# Concept of Party Wall vs Fire Wall



## Glennman CBO (Dec 21, 2011)

2009 IBC. It appears from the party wall provision (section 706.1.1) for two buildings built up to a single lot line, that a party wall can be constructed on the lot line, separating the buildings, but no openings are allowed, and of course they need to be constructed for collapse on either side...etc.

Suppose you have the same lot line, but there is a fire wall built on each side of it, with the required rating, etc. Are openings still not allowed? (No this is not an anchor building in a mall).

In other words, it appears that it is only a party wall if it is built ON the property line (joint service), but it is a fire wall if it is built on both sides of the property line. Openings are not allowed in party walls (on the property line), but are they allowed in a fire walls (built on each side of the property line)?

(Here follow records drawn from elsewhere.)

/-- One crossbar bank with its registers (R166, R179 to R181, R195). -/
structure Bank where
  xgrp : SMap Word
  xovc : SMap Word
  xclip : BitVec 256
  /-- width and thermal class in force: they change between nodes (R185, R187; DEDUCED, log 11) -/
  half : Bool
  therm : BitVec 2
  /-- the last training of the bus ended at half width -/
  narrow : Bool
  retr : Nat
  xpamp : Word
  xvthr : Word
  xdthr : Word
  xrsel : Word
  xcres : Word
  arrs : SMap Arr
  occ : List Occ
  xmvs : List Xmv
  pend : List BankPend
  /-- content tags of groups (R189) -/
  tags : SMap Nat
  /-- arrays that a shard was programmed into: 2·group + set (R189, R208; DEDUCED, log 35) -/
  home : SMap Nat
  /-- wall cycle in which the vertical bus's retraining ends (R184) -/
  retraining : Option Nat
  /-- wall cycle of the last hardware glint evaluation of each array (R204) -/
  glintAt : SMap Nat
  deriving DecidableEq, Repr

/-! ## HBM pseudo-channel -/

/-- What a bank is doing (R221). -/
inductive BankState where
  | idle
  | opened (row : Nat)
  | busy (det : Nat) (until_ : Nat)
  deriving DecidableEq, Repr

/-- The history of drive cycles the guard keeps for one bank (R220), and its pending automatic
precharge (R223). -/
structure BankTime where
  st : BankState
  act : Option Nat
  pre : Option Nat
  rd : Option Nat
  wr : Option Nat
  auto : Option Nat
  owed : Int
  /-- refresh units received in the present frame (R227) -/
  units : Nat
  deriving DecidableEq, Repr

/-- The DRAM commands by operation (R219). -/
inductive DCmd where
  | act | pre | prea | rd | rda | wr | wra | ref | refp | rcp | rcbLd | rcbSt | rcbInv | zro
  deriving DecidableEq, Repr

/-- A DRAM command on its way to the guard, or accepted (R217). -/
structure Cmd where
  id : Nat
  cmd : DCmd
  site : Nat
  coh : Nat
  member : Nat
  slot : Nat
  issued : Nat
  hops : Nat
  bank : Nat
  row : Nat
  col : Nat
  /-- destination row of MRCP, staging line of MRCB, scratchpad address of a read -/
  arg : Nat
  /-- write data, once read -/
  data : List Byte
  deriving DecidableEq, Repr

/-- Read data on its way to a scratchpad (R217, R230). -/
structure Landing where
  site : Nat
  coh : Nat
  port : Nat
  addr : Nat
  data : List Byte
  issued : Nat
  hops : Nat
  bad : Bool
  seq : Nat
  deriving DecidableEq, Repr

/-- An operation of the pseudo-channel that ends later: what the rows or line hold from then on. -/
structure DramJob where
  bank : Nat
  done : Nat
  /-- destination: some row of a bank, or none for a staging line -/
  row : Option Nat
  line : Nat
  data : List Byte
  deriving DecidableEq, Repr

/-- Hold-mode record of a guard (R228, R229). -/
structure Custody where
  start : Nat
  /-- rows to reopen: bank and row -/
  recorded : List (Nat × Nat)
  nextRef : Nat
  busyUntil : Nat
  deriving DecidableEq, Repr

/-- One pseudo-channel with its timing guard. -/
structure Pch where
  mem : List Host.Cell
  /-- 32-byte blocks with an uncorrectable error (R234) -/
  bad : List Nat
  banks : SMap BankTime
  /-- recent activate-class units: drive cycle, bank group (R220) -/
  acts : List (Nat × Nat)
  /-- last column command per bank group -/
  cols : List (Nat × Nat)
  lastRd : Option Nat
  lastWr : Option Nat
  lastRef : Option Nat
  /-- row and column command accepted in this drive cycle (R221) -/
  rowAt : Option Nat
  colAt : Option Nat
  path : List Cmd
  nextCmd : Nat
  landing : List Landing
  jobs : List DramJob
  /-- wall cycle from which no refresh that has begun is in progress (R78, R229, R232) -/
  refUntil : Nat
  /-- valid staging lines -/
  valid : List Nat
  /-- contents of staging lines, 1,024·line + byte -/
  lines : List Host.Cell
  /-- pending MRCB operations: line, is it a load, last cycle (R224) -/
  linePend : List (Nat × Bool × Nat)
  frame : Option Nat
  hot : Bool
  custody : Option Custody
  /-- next idle-mode refresh, wall (R231) -/
  idleNext : Nat
  deriving DecidableEq, Repr
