-- ==== Sys2Proof/Machine/Operands.lean ====
section
/-! DEFINITION. Operands: guards, the broadcast port, register sources, extended immediates,
effective addresses and their stepping in a sticky re-issue. -/

namespace Sys2Proof.Machine

/-- The context of the core whose slot is being executed. -/
def State.cx (s : State) : Ctx := s.ctx s.cur.site

/-! ## Guards (R43, R113) -/

/-- The guard as a lane mask. -/
def Ctx.mask (c : Ctx) (g : Guard) : Half :=
  let p := c.rp (g.toNat % 16)
  if bitAt g 4 then ~~~p else p

/-- The guard of an SC, MT, CA or CB operation: bit 0. -/
def Ctx.guard (c : Ctx) (g : Guard) : Bool := bitAt (c.mask g) 0

def State.guarded (s : State) (g : Guard) : Bool := s.cx.guard g

/-- The 1,024-bit mask of the lanes that a guard selects. -/
def laneMask (m : Half) : VWord :=
  BitVec.ofNat 1024
    ((List.range 32).foldl (fun a i => if bitAt m i then a + (2 ^ 32 - 1) * 2 ^ (32 * i) else a) 0)

/-! ## Sources -/

/-- The first scalar source of an MT, CA or CB operation: B where BS = 1, which must carry a value
(R49). -/
def withScalar (bs : Bool) (r : BitVec 6) (s : State) (k : Word → Out) : Out :=
  if bs then
    match s.cur.b with
    | some b => k b
    | none => .next s.illegal
  else k (s.cx.rs r.toNat)

/-- The uncorrectable-read injection is armed at a core (R307). -/
def State.injectsRead (s : State) (i : Nat) : Bool :=
  bitAt s.pf.errinj 12 && bits s.pf.errinj 11 8 == 2 && bits s.pf.errinj 6 0 == i

/-- A read of a vector register; an injected error adds bits that the spec leaves open (R307). -/
def State.readV (s : State) (r : Nat) : VWord :=
  if s.injectsRead s.cur.site then s.cx.rv r ^^^ Config.errorBits (s.fresh + r) else s.cx.rv r

/-- B's low e bits in every element of width e (R49). -/
def spread (e : Nat) (b : Word) : VWord :=
  BitVec.ofNat 1024 ((List.range (1024 / e)).foldl (fun a i => a + b.toNat % 2 ^ e * 2 ^ (e * i)) 0)

/-- A vector source read at element width e. -/
def State.srcV (s : State) (e : Nat) (r : BitVec 10) : VWord :=
  if r = 0x3FF then spread e (s.cur.b.getD 0) else s.readV r.toNat

/-- A use of B with no value to carry takes the illegal-instruction trap (R49). -/
def withB (l : List (BitVec 10)) (s : State) (k : Out) : Out :=
  if l.contains 0x3FF && s.cur.b.isNone then .next s.illegal else k

/-! ## Immediates (R56) -/

/-- A signed immediate field of width w, extended by the slot's XIMM. -/
def immOf (i : BitVec w) (ext : Option Half) : Int :=
  match ext with
  | none => i.toInt
  | some x => (BitVec.ofNat (32 + w) (x.toNat * 2 ^ w + i.toNat)).toInt

/-! ## Effective addresses (R51) -/

/-- Keep the addresses that the latch of this slot takes. -/
def State.setEa (s : State) (a b : Int) : State := { s with cur := { s.cur with ea := some (a, b) } }

/-- The first address operand: `a` as the entry computes it, or the stepped one in a sticky
re-issue. -/
def State.ea1 (s : State) (a : Int) : Int :=
  match s.cur.sticky with
  | some (x, _) => x
  | none => a

def State.ea2 (s : State) (b : Int) : Int :=
  match s.cur.sticky with
  | some (_, y) => y
  | none => b

/-- Step a field of an address under wrap: bits [lo + w - 1 : lo] of a take + n modulo 2^w. -/
def stepField (lo w : Nat) (a n : Int) : Int :=
  let f := a / 2 ^ lo % 2 ^ w
  a - f * 2 ^ lo + (f + n) % 2 ^ w * 2 ^ lo

/-- uwrap(a + n, w). -/
def stepWrap (w : Nat) (a n : Int) : Int := (a + n) % 2 ^ w

/-- How STRIDE steps an operation's addresses: none, an operation without an address operand. -/
inductive AddrKind where
  | none
  /-- one address of w bits, the stride in units of `unit` -/
  | plain (w unit : Nat)
  /-- two addresses of w and v bits -/
  | pair (w v : Nat)
  /-- DAW column with a scratchpad operand; DAW row, alone or with a second row -/
  | column | row | rows
  deriving DecidableEq, Repr

/-- The address operand that an entry names (R141, R142, R146, R156, R196, R219, R244, R247, R262). -/
def addrKind (i : Instr) : AddrKind :=
  match i with
  | .lds _ _ | .sts _ | .vld _ | .vst _ | .vlds _ | .vgth _ | .vsct _
  | .tld _ | .tst _ | .tstOV _ => .plain 20 1
  | .xprogSet .. | .xprogRst .. | .xerase _ | .xeraseAll _ | .xread .. | .xreadE .. | .xremap ..
  | .xdrift .. | .xcalO .. | .xcalG .. | .xcalGC .. | .xwear .. => .plain 16 1
  | .mact _ | .mrcbLd .. | .mrcbSt .. | .mzro _ => .row
  | .mrcp .. => .rows
  | .mrd .. | .mrda .. | .mwr .. | .mwra .. => .column
  | .push .. | .pull .. => .pair 20 20
  | .xfrG .. | .xfrP .. => .pair 20 54
  | .istage .. => .plain 54 64
  | .atomAdd o _ _ | .atomSwap o _ _ | .atomCas o _ _ _ | .atomAnd o _ _ | .atomOr o _ _
  | .atomXor o _ _ | .atomMin o _ _ | .atomMax o _ _ | .atomMinu o _ _ | .atomMaxu o _ _
  | .atomFadd o _ _ | .atomLd o _ | .redAdd o _ | .redSt o _ | .redAnd o _ | .redOr o _
  | .redXor o _ | .redMin o _ | .redMax o _ | .redMinu o _ | .redMaxu o _ | .redFadd o _ =>
    .plain (if o.sp then 32 else 54) 1
  | _ => .none

/-- The addresses of a sticky re-issue, stepped from the latch's (R51, R219); none for an operation without an
address operand, which reads its register sources again. -/
def stepped (i : Instr) (n a b : Int) : Option (Int × Int) :=
  match addrKind i with
  | .none => none
  | .plain w u => some (stepWrap w a (n * u), b)
  | .pair w v => some (stepWrap w a n, stepWrap v b n)
  | .column => some (stepField 0 21 a n, stepWrap 20 b (32 * n))
  | .row => some (stepField 5 16 a n, b)
  | .rows => some (stepField 5 16 a n, stepField 5 16 b n)

end Sys2Proof.Machine
end

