-- ==== Sys2Proof/Machine/Records.lean ====
section
/-! DEFINITION. The event ring: records, their writing, interrupts (R271, R281, R282), and the
ring registers. -/

namespace Sys2Proof.Machine

/-! ## Status codes (R280) -/

def stOk : Nat := 0
def stFault : Nat := 1
def stShard : Nat := 2
def stNovar : Nat := 3
def stNoplace : Nat := 4
def stBadimg : Nat := 5
def stBadstart : Nat := 6
def stQoff : Nat := 7
def stQfull : Nat := 8
def stAborted : Nat := 9
def stTimeout : Nat := 10
def stNores : Nat := 11
def stBusy : Nat := 12
def stBadreq : Nat := 13

/-! ## Records (R281) -/

/-- Word 0 of a record. -/
def recHead (kind status queue hseq : Nat) : Word :=
  BitVec.ofNat 64 (kind + status * 2 ^ 8 + queue * 2 ^ 16 + hseq % 65536 * 2 ^ 32)

/-- Queue a record behind those not yet written. -/
def State.addRecord (s : State) (p : Nat) (r : Rec4) : State :=
  s.modPart p fun x => { x with records := x.records ++ [r] }

/-- A dropped start word: its record, ERR, and queue-trace record 2 (R275, R276, R311). -/
def State.dropWord (s : State) (p q status hseq : Nat) (v : Word) : State :=
  let s := s.addRecord p { w0 := recHead 2 status q hseq, w1 := 0, w2 := 0, w3 := 0 }
  let s := s.modPart p fun x => x.setQueue q { x.queue q with err := true }
  s.qtrOften p (16 + q) { w0 := qtrHead 2 q 0 hseq 0, w1 := s.wcyc, w2 := v, w3 := BitVec.ofNat 64 status } 0

/-- The completion record of a launch (R281). -/
def Launch.record (l : Launch) (q status : Nat) : Rec4 :=
  { w0 := recHead 1 status q l.hseq, w1 := 0
    w2 := BitVec.ofNat 64 (min 255 l.fabt * 2 ^ 32 + min 255 l.fxfr * 2 ^ 40 + min 255 l.freq * 2 ^ 48 +
      l.fcause * 2 ^ 56)
    w3 := BitVec.ofNat 64 (l.fnode * 2 ^ 16) }

def evSize (p : Part) : Nat := 2 ^ (bits p.evbase 3 0 + 6)

/-- Records on the ring that the host has not consumed. -/
def Part.evUsed (p : Part) : Nat := (p.evw - p.evr).toNat

def Part.recordDue (p : Part) : Bool := !p.records.isEmpty && p.evUsed < evSize p

/-- Interrupt vector 0 is sent. -/
def Part.eventIrq (p : Part) : Part := { p with irq0 := p.irq0 + 1, pendingRec := 0, oldestRec := none }

/-- Place the oldest waiting record on the ring (R281, R282). A completion record ends its launch. -/
def State.writeRecord (s : State) (p : Nat) : State :=
  let x := s.part p
  match x.records with
  | [] => s
  | r :: rest =>
    let d := x.dseq + 1
    let n := x.evw.toNat
    let r : Rec4 := { r with w1 := s.wcyc, w2 := r.w2 + d.zeroExtend 64,
                             w3 := r.w3 + BitVec.ofNat 64 (ringPhase n (evSize x)) }
    let b := wordBytes [r.w0.toNat, r.w1.toNat, r.w2.toNat, r.w3.toNat]
    let kind := bits r.w0 7 0
    let q := bits r.w0 18 16
    let x := { x with records := rest, dseq := d, evw := x.evw + 1, pendingRec := x.pendingRec + 1
                      oldestRec := some (x.oldestRec.getD s.now), evcoalNow := x.evcoal }
    let x := if kind = 1 then x.setQueue q { x.queue q with launch := none } else x
    let x := if max 1 (bits x.evcoal 7 0) ≤ x.pendingRec then x.eventIrq else x
    let s := { s with host := memPut s.host (bits x.evbase 51 12 * 4096 + 32 * (n % evSize x)) b }
    let s := s.setPart p x
    if kind = 3 then s
    else s.qtr p { w0 := qtrHead 8 q 0 (bits r.w0 47 32) 0, w1 := s.wcyc, w2 := r.w1, w3 := r.w2 }

/-- EVENT_RECORD_WRITE. -/
def execEventRecordWrite (part : Nat) (s : State) : Out :=
  .next (if (s.part part).recordDue then s.writeRecord part else s)

/-- The oldest pending record has waited TIME µs (R282). -/
def State.coalDue (s : State) (p : Nat) : Bool :=
  let x := s.part p
  match x.oldestRec with
  | none => false
  | some t => bits x.evcoalNow 31 8 != 0 && t + 2000 * bits x.evcoalNow 31 8 ≤ s.now

def execEvcoalTimeout (part : Nat) (s : State) : Out :=
  .next (if s.coalDue part then s.modPart part Part.eventIrq else s)

/-! ## Ring registers (R271) -/

def execEvbaseWrite (part : Nat) (v : Word) (s : State) : Out :=
  s.vfWrite part fun s => .next (s.modPart part fun p =>
    if p.active then p else { p with evbase := baseValue p.evbase v 10, evw := 0, evr := 0 })

def execEvtailWrite (part : Nat) (v : Word) (s : State) : Out :=
  s.vfWrite part fun s => .next (s.modPart part fun p => { p with evr := v.truncate 32 })

end Sys2Proof.Machine
end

All comments are appreciated.


----------



## fatboy (Dec 21, 2011)

Table 705.8, 0'-less than 3', NP


----------



## Glennman CBO (Dec 21, 2011)

Thank you fatboy. That pretty much says it all. It wouldn't make sense to me to not allow openings in a party wall, but allow them in a fire wall where there are lot lines involved (not that the code always makes sense, but it does here).


----------



## BSSTG (Dec 21, 2011)

Greetings,

I've had an issue with this section for awhile now. It's sure not a practical rule in an urban environ. Many challenges pop up like how to deal with underground tunnels etc. Med centers where you walk out of a bldg through a doorway into another bldg. How in the heck is that realistic? I don't get it. Not having a historical perspective on commercial bldg codes I don't know how many of these scenarios have come to be that you see in Houston. I do know that they are common just from casual observation.

BS


----------



## Coug Dad (Dec 21, 2011)

Fire Walls - no openings with a fire separation distance of less than 3 feet

Party Walls - no openings

Have done many buildings with openings at the propertly line.  Worked out a joint use agreement filed against the titles for both properties.  The combined heights and areas were within the allowable.


----------



## Glennman CBO (Dec 22, 2011)

The problem I have is in dealing with a plans examiner that thinks that the fire wall is not at the exterior because there is another building against it. I explained to him that if the openings are not allowed without a building on the other side of the property line (at less than 3'), then how would they be allowed if there was another building there? The point is to protect the other building (or the buildings from each other). He finally sees the error of his ways. This board is handy for that.


----------



## fatboy (Dec 22, 2011)

Glad it worked out for you.


----------